So it looked like there's a slow connection or something. But the network load test returns:

--- 172.16.2.101 ping statistics ---
10000 packets transmitted, 10000 received, 0% packet loss, time 10068ms
rtt min/avg/max/mdev = 0.226/0.492/0.666/0.047 ms

...which means I'm under the milli and it should be fine? CPU is on performance mode as well.

EDIT: I ran echo_robot_state from libfranka examples since I now have it available and, after re-publishing

rostopic pub -1 /franka_control/error_recovery/goal franka_control/ErrorRecoveryActionGoal "{}"

I get :

{
"O_T_EE": [0.992893,0.0871198,-0.0809555,0,0.0871759,-0.996179,-0.00284745,0,-0.0808958,-0.00423023,-0.996714,0,0.524795,0.00722957,0.294793,1], 
"O_T_EE_d": [0.992913,0.0874344,-0.0803735,0,0.0874943,-0.996151,-0.00278373,0,-0.0803091,-0.00426831,-0.996761,0,0.524888,0.00738594,0.295042,1], 
"F_T_EE": [0.7071,-0.7071,0,0,0.7071,0.7071,0,0,0,0,1,0,0,0,0.1034,1], 
"EE_T_K": [1,0,0,0,0,1,0,0,0,0,1,0,0,0,0,1], 
"m_ee": 0.73, 
"F_x_Cee": [-0.01,0,0.03], 
"I_ee": [0.001,0,0,0,0.0025,0,0,0,0.0017], 
"m_load": 0, 
"F_x_Cload": [0,0,0], 
"I_load": [0,0,0,0,0,0,0,0,0], 
"m_total": 0.73, 
"F_x_Ctotal": [-0.01,0,0.03], 
"I_total": [0.001,0,0,0,0.0025,0,0,0,0.0017], 
"elbow": [0.008815,-1], 
"elbow_d": [0.0089711,-1], 
"tau_J": [0.397578,-29.7917,0.315179,22.0217,0.493995,2.21358,-0.0449972], 
"tau_J_d": [0,0,0,0,0,0,0], 
"dtau_J": [53.9998,-87.6941,27.9825,-21.1357,8.50055,8.72733,42.5273], 
"q": [0.00593191,0.0106994,0.008815,-2.1266,-0.0035399,2.05626,0.714524], 
"dq": [0.000317997,0.00111618,-0.000285925,0.000521088,-0.000269897,-0.000209827,-0.00152636], 
"q_d": [0.00607774,0.0103849,0.0089711,-2.12642,-0.00356418,2.05635,0.714521], 
"dq_d": [0,0,0,0,0,0,0], 
"joint_contact": [0,0,0,0,0,0,0], 
"cartesian_contact": [0,0,0,0,0,0], 
"joint_collision": [0,0,0,0,0,0,0], 
"cartesian_collision": [0,0,0,0,0,0], 
"tau_ext_hat_filtered": [0.336855,-0.339606,0.224505,0.304036,-0.158596,0.0804715,-0.0700333], 
"O_F_ext_hat_K": [0.047224,0.373813,0.587859,-0.303382,-0.324877,0.281773], 
"K_F_ext_hat_K": [0.0318651,-0.369949,-0.591328,-0.205633,0.0127268,-0.0695569], 
"O_dP_EE_d": [0,0,0,0,0,0], 
"theta": [0.00596015,0.00860947,0.00883637,-2.12505,-0.00348501,2.0565,0.714519], 
"dtheta": [0,0,0,0,0,0,0], 
"current_errors": [], 
"last_motion_errors": ["communication_constraints_violation"], 
"control_command_success_rate": 0, 
"robot_mode": "Reflex", 
"time": 2976499}
chriseichmann commented 6 years ago

Hi,

happy to see that building from source solved some problems.

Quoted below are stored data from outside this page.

-- ==== Sys2Proof/Machine/State.lean ====
section
/-! DEFINITION. The state of the part as plain data: every register (as one sparse map), every buffer, latch, queue and
memory the spec gives it, and the queue of commands that wait. -/

namespace Sys2Proof.Machine

/-- Why a command stops the machine. No command of this model raises one: every event the spec describes has its effect,
and an event given where it cannot occur leaves the state as it is (assumption 3). -/
inductive Fault where
  /-- Raised by no command; kept so that the type of outcomes has its three forms (safe: nothing ends in it). -/
  | halted (what : String)
  deriving DecidableEq, Repr

/-- Why a command has no meaning here. -/
inductive Refusal where
  /-- Raised by the dispatcher for a command that has no meaning yet (safe: the run stops). -/
  | notModelled (mnemonic : String)
  deriving DecidableEq, Repr

/-- Sparse contents: (key, value) pairs, kept in key order by Machine/Sparse.lean. -/
abbrev Cells (α : Type) := List (Nat × α)

-- ------------------------------------------------------------------ the ledger (19_debug_and_ledger.md)

/-- A ledger entry (R439). The body's four words are OBJECT, OLD, NEW, EXTRA in the value form, and OLD low, OLD high,
NEW low, NEW high in the digest form. -/
structure Entry where
  seq : Word
  origin : BitVec 8
  kind : BitVec 8
  aux : BitVec 16
  time : DWord
  b0 : Word
  b1 : Word
  b2 : Word
  b3 : Word
  deriving DecidableEq, Repr

/-- The ledger: its buffer, its ring in slot 7, and what the LEDGER registers show (R443 to R448). -/
structure LedgerState where
  /-- LEDGER.STATUS.READY: the scan of R445 is done -/
  ready : Bool
  /-- LEDGER.STATUS [3:1]: COMMIT_FAULT, GAP, TORN -/
  commitFault : Bool
  gap : Bool
  torn : Bool
  /-- entries awaiting commit, oldest first (R443) -/
  buffer : List Entry
  /-- committed entries by ring position; a position not listed holds no entry -/
  ring : Cells Entry
  /-- the next ring position to write -/
  ringPos : Nat
  headSeq : Word
  commitSeq : Word
  oldestSeq : Word
  rdSeq : Word
  /-- entries lost since POR, saturating (LEDGER.LOST) -/
  lost : Nat
  /-- entries lost and not yet told by a GAP entry (R444) -/
  lostUntold : Nat
  /-- pages of the bad-page map, in slot 7 (R443) -/
  badPages : List Nat
  /-- commits have been held for 1 ms and COMMIT_FAULT has told it -/
  heldTold : Bool
  deriving DecidableEq, Repr

-- ------------------------------------------------------------------ device control (02_device_control.md)

/-- A reset that a rule has asked for and that acts after what caused it is recorded (R387): POR (R406); a SYS_RESET for a
cause bit of DEV.RESET_CAUSE, of which 6 and above stand for none; a wake with its bit of WAKE_CAUSE (R404); or a
function reset of a sequencer core, after
which a watchdog's core runs again (R381, R387). -/
inductive Due where
  | por
  | sysReset (cause : Nat) (origin : BitVec 8)
  | wake (cause : Nat)
  | coreReset (n : Nat) (restart : Bool)
  deriving DecidableEq, Repr

/-- A CS-H (R262): its handshake runs, and the pulses that wait at its source. -/
structure Csh where
  running : Bool
  waiting : Nat
  deriving DecidableEq, Repr

/-- What the device as a whole holds outside its registers. -/
structure DevState where
  /-- PORST_N is low -/
  porst : Bool
  /-- BOOT_SRC[1:0] and CFG_PULL as sampled (R125) -/
  bootSrc : BitVec 2
  cfgPull : Bool
  /-- groups pending, as last delivered (DEV.EVT_PEND, R34, R35) -/
  evtPend : BitVec 32
  /-- groups whose host message waits for EVT_ACK (R35) -/
  evtSent : BitVec 32
  /-- event beads not yet taken from the fabric event channel, by group, oldest first (R35) -/
  evtBeads : List Nat
  /-- the system watchdog's warning (R381) -/
  sysWarning : Bool
  /-- resets asked for and not yet acted -/
  due : List Due
  /-- functions that are STOPPING, with the tick from which STOP_TIMEOUT counts (R37) -/
  stopping : List (Func × DWord)
  /-- settings of type RWQ written while their function is STOPPED, each with the word that still acts until the function
  restarts (R37, R38) -/
  acting : List ((Reg × Nat) × Word)
  /-- the CS-H that carries RESYNC_REQ of each crossing station (R260, R262) -/
  controls : Cells Csh
  deriving DecidableEq, Repr

-- ------------------------------------------------------------------ the fabric (03, 04)

/-- A holding stage and its arrival latch (R48, R50): FULL(v) or EMPTY, HELD(v) or VACANT. -/
structure Stage where
  full : Option Digit
  held : Option Digit
  deriving DecidableEq, Repr

/-- An arbitration cell (R52): the request whose grant waits for its consumer, and the request owed the next grant. -/
structure Arbiter where
  grant : Option Bool
  owed : Option Bool
  deriving DecidableEq, Repr

/-- A reckoner (R56, R58): the accumulator and the output beads that wait for their consumers. -/
structure Reckoner where
  acc : DWord
  p : Option DWord
  st : Option Bool
  casc : Option DWord
  deriving DecidableEq, Repr

/-- A contention the guard is masking (R78): the segment, the enabled driver points, westmost first, and the one that
holds the grant. -/
structure Contention where
  seg : Nat
  rods : List Nat
  granted : Nat
  deriving DecidableEq, Repr

/-- A pin station (R83 to R86, R393). -/
structure Station where
  /-- the value its output holds -/
  out : Digit
  /-- the input bead it offers, and the level last delivered -/
  offer : Option Digit
  last : Option Bool
  /-- the output bead that awaits an edge of a pin clock, and since when it is complete -/
  waiting : Option (Digit × DWord)
  /-- the pad as last seen, since when it stands so, and the level that has passed FILTER -/
  raw : Bool
  since : DWord
  level : Bool
  /-- up to which tick the edges of a time-base IN_CLK have been sampled -/
  sampledTo : Option DWord
  deriving DecidableEq, Repr

/-- The tap of a fabric trigger input (R89). -/
structure FtiTap where
  driving : Bool
  waiting : Bool
  deriving DecidableEq, Repr

/-- A rate monitor (R64): its last rate and the tick it was reported on. -/
structure Monitor where
  rate : Nat
  stamp : DWord
  deriving DecidableEq, Repr

/-- A bead that a sink has taken and whose handshake has not ended (R42, R48): the sink's ACK is high until every
output whose bead it took has returned to spacer. -/
structure Taking where
  sink : BeadSink
  /-- outputs that still drive the bead -/
  wait : List BeadSource
  /-- outputs that have returned to spacer -/
  gone : List BeadSource
  deriving DecidableEq, Repr

/-- A HELD arrival latch at the input of a hard block or an edge station (R50, R173): the digits of its bead. -/
structure Latch where
  sink : BeadSink
  digits : List Digit
  deriving DecidableEq, Repr

/-- A bus transaction of the voltage loop (R66, R67): VOUT_MODE and READ_VOUT at its start; VOUT_COMMAND, STATUS_WORD and
READ_VOUT of an interval whose command changes. -/
inductive LoopRead where
  | mode
  | start
  | command (v : Nat)
  | status
  | vout
  deriving DecidableEq, Repr

/-- The user fabric outside configuration memory. -/
structure FabricState where
  /-- input handshakes in progress -/
  takings : List Taking
  /-- arrival latches that are HELD, but for those of holding stages -/
  latches : List Latch
  /-- beads of isolated spans that their boundaries still offer to outside consumers (R161): output and value -/
  offered : List (BeadSource × Nat)
  /-- outputs of edge and pin stations that drove a bead when FREEZE took their rod: they drive no other one until its
  release (R173, R265) -/
  standing : List BeadSource
  /-- outputs of edge stations whose driven word is acknowledged: it leaves its buffer with phase 4 (R264) -/
  spent : List BeadSource
  /-- stages that left their initial state, by cell key; an unlisted stage is in its initial state -/
  stages : Cells Stage
  arbiters : Cells Arbiter
  /-- reckoners that left their initial state, by 24 * rod + k -/
  reckoners : Cells Reckoner
  monitors : Cells Monitor
  /-- since when RATE_CTRL.EN = 0 stops the monitors -/
  rateHeld : Option DWord
  contentions : List Contention
  stations : Cells Station
  /-- pad levels driven from outside, by pin; an unlisted pin is low -/
  padIn : Cells Bool
  taps : Cells FtiTap
  /-- the brownout gate of R408 is applied -/
  brownout : Bool
  /-- the loop's bus transactions that are due, the one in progress first (R67, R413) -/
  vloopDue : List LoopRead
  /-- what the bus brings for them while a GO transaction holds it, in order -/
  vloopHeard : List PmbResult
  /-- attempts of the first one that have failed (R68) -/
  vloopTries : Nat
  /-- the tick of the loop's last interval (R66) -/
  vloopAt : DWord
  /-- consecutive loop intervals with READ_VOUT off the command (R68) -/
  vloopOff : Nat
  deriving DecidableEq, Repr

-- ------------------------------------------------------------------ memories and queues (05)

/-- Which count a discarding queue adds dropped words to (R110, R117, R119, R120). -/
inductive Discard where
  | none | oversize | late | recDiscard
  deriving DecidableEq, Repr

/-- A word standing on a queue's CD channel. -/
structure CdWord where
  data : BitVec 72
  last : Bool
  poison : Bool
  deriving DecidableEq, Repr

/-- A queue controller's own state (R107, R113, R114, R116). -/
structure Queue where
  rd : Nat
  cm : Nat
  wr : Nat
  /-- the LAST flags of the committed unread words, oldest first -/
  lasts : List Bool
  /-- the consumer has taken some but not all words of a packet -/
  midPacket : Bool
  flushPending : Bool
  discard : Discard
  /-- the word driven on CD -/
  cd : Option CdWord
  /-- the word on CD was driven when a flush or a discard took effect: it stands no longer in the ring (R451) -/
  kept : Bool
  /-- the last bead delivered on CD and CC -/
  delivered : Option CdWord
  /-- undelivered beads on CE (R114) -/
  ceClosing : Bool
  ceFlushed : Bool
  ceStale : Bool
  /-- a STALE was sent and none may follow yet (R113) -/
  staleSent : Bool
  /-- the tick from which the stale timer counts -/
  staleFrom : DWord
  /-- the record-close tick was taken and the queue has not drained (R116) -/
  closing : Bool
  /-- a record close acted while the rod was frozen: the queue sees it at the release (R174, R190) -/
  closeDue : Bool
  holdRecord : Bool
  /-- counted as drained in the running drain (R116 step 5) -/
  drained : Bool
  deriving DecidableEq, Repr

/-- Memories and queues of the fabric. -/
structure MemState where
  /-- rows stored with a poison check code (R99), by row key -/
  poisoned : List Nat
  /-- the bits that accesses have corrected in a row, by row key (R101) -/
  onceCorrected : Cells (List Nat)
  /-- spare rows in use, by 32 * physical rod + memory (R101, R182) -/
  sparesUsed : Cells Nat
  /-- RD beads a port has produced and no consumer has taken, by 2 * memory key + port -/
  reads : Cells (List (BitVec 72))
  /-- RS beads likewise -/
  statuses : Cells (List (BitVec 2))
  /-- the next row each memory scrubs, and the tick of its last scrub (R100) -/
  scrubRow : Cells Nat
  scrubbedAt : Cells DWord
  queues : Cells Queue
  deriving DecidableEq, Repr

-- ------------------------------------------------------------------ configuration (06, 07)

/-- Where a frame's last load came from, with the digest recorded for it (R156). -/
structure FrameSource where
  src : Nat
  slot : Nat
  digest : DWord
  deriving DecidableEq, Repr

/-- What a load writes: configuration memory whole, a span, a user slot, the firmware or calibration area, the boot
header, or slot 0 and the clearing of a list by full-part programming (R151, R153, R154, R166, R424). -/
inductive LoadKind where
  | full
  | span (n : Nat)
  | slot (n : Nat)
  | area (dest : Nat)
  deriving DecidableEq, Repr

/-- Where the loader stands in the stream (R130, R133). -/
inductive LoadPhase where
  /-- the header is arriving -/
  | header
  /-- the header passed; the loader waits for the drain and gating before frames -/
  | gating
  /-- the next word is a command word -/
  | command
  /-- words of a WRITE, NOP or BURST are arriving: the command word's op and register, its offset, words still due -/
  | data (op reg cmdOffset due : Nat)
  /-- END was taken; the CRC word is next -/
  | crc
  deriving DecidableEq, Repr

/-- A running SHA-256 computation: the chaining words, the words of the open block, the words taken. -/
structure Sha where
  h : List Word
  block : List Word
  words : Nat
  deriving DecidableEq, Repr

/-- A declared span (R157). -/
structure SpanDecl where
  id : Nat
  rods : BitVec 256
  nis : BitVec 96
  pins : BitVec 192
  bounds : List Word
  deriving DecidableEq, Repr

Your robot seems to be in an error state and stopped due to a reflex (e.g. self collision). If you can't recover the error via /franka_control/error_recovery/ please try it via the Franka desk UI.

Most errors can be solved with calling /franka_control/error_recovery/goal. From my experience there are some errors where the web interface is needed for resolving them, like severe self collisions.

aPonza commented 6 years ago

Hi Chris,

I am in fact continually trying to recover from errors, with

rostopic pub -1 /franka_control/error_recovery/goal franka_control/ErrorRecoveryActionGoal "{}"

and I get in return (right after executing the command)

[ INFO] [1533290850.740965283]: Recovered from error
[ERROR] [1533290851.074941978]: libfranka: Move command aborted: motion aborted by reflex! ["communication_constraints_violation"]
control_command_success_rate: 0.43

I did change some cables (upgraded to a Cat. 6 ethernet cable between pc and control), and the result is that now it's slightly moving but immediately stopping due to a Cartesian Reflex.

Desk is not letting me recover from errors sometimes, and it is losing the gripper after some of the tests I'm doing, so I have to shutdown and restart at the moment. This happens frequently with a moveit example using rviz. It would help if there was a js command that forced Desk to perform error recovery even if it doesn't seem available.

By the way, no self collisions are happening, or collisions at all for that matter: the arm is barely moving at all.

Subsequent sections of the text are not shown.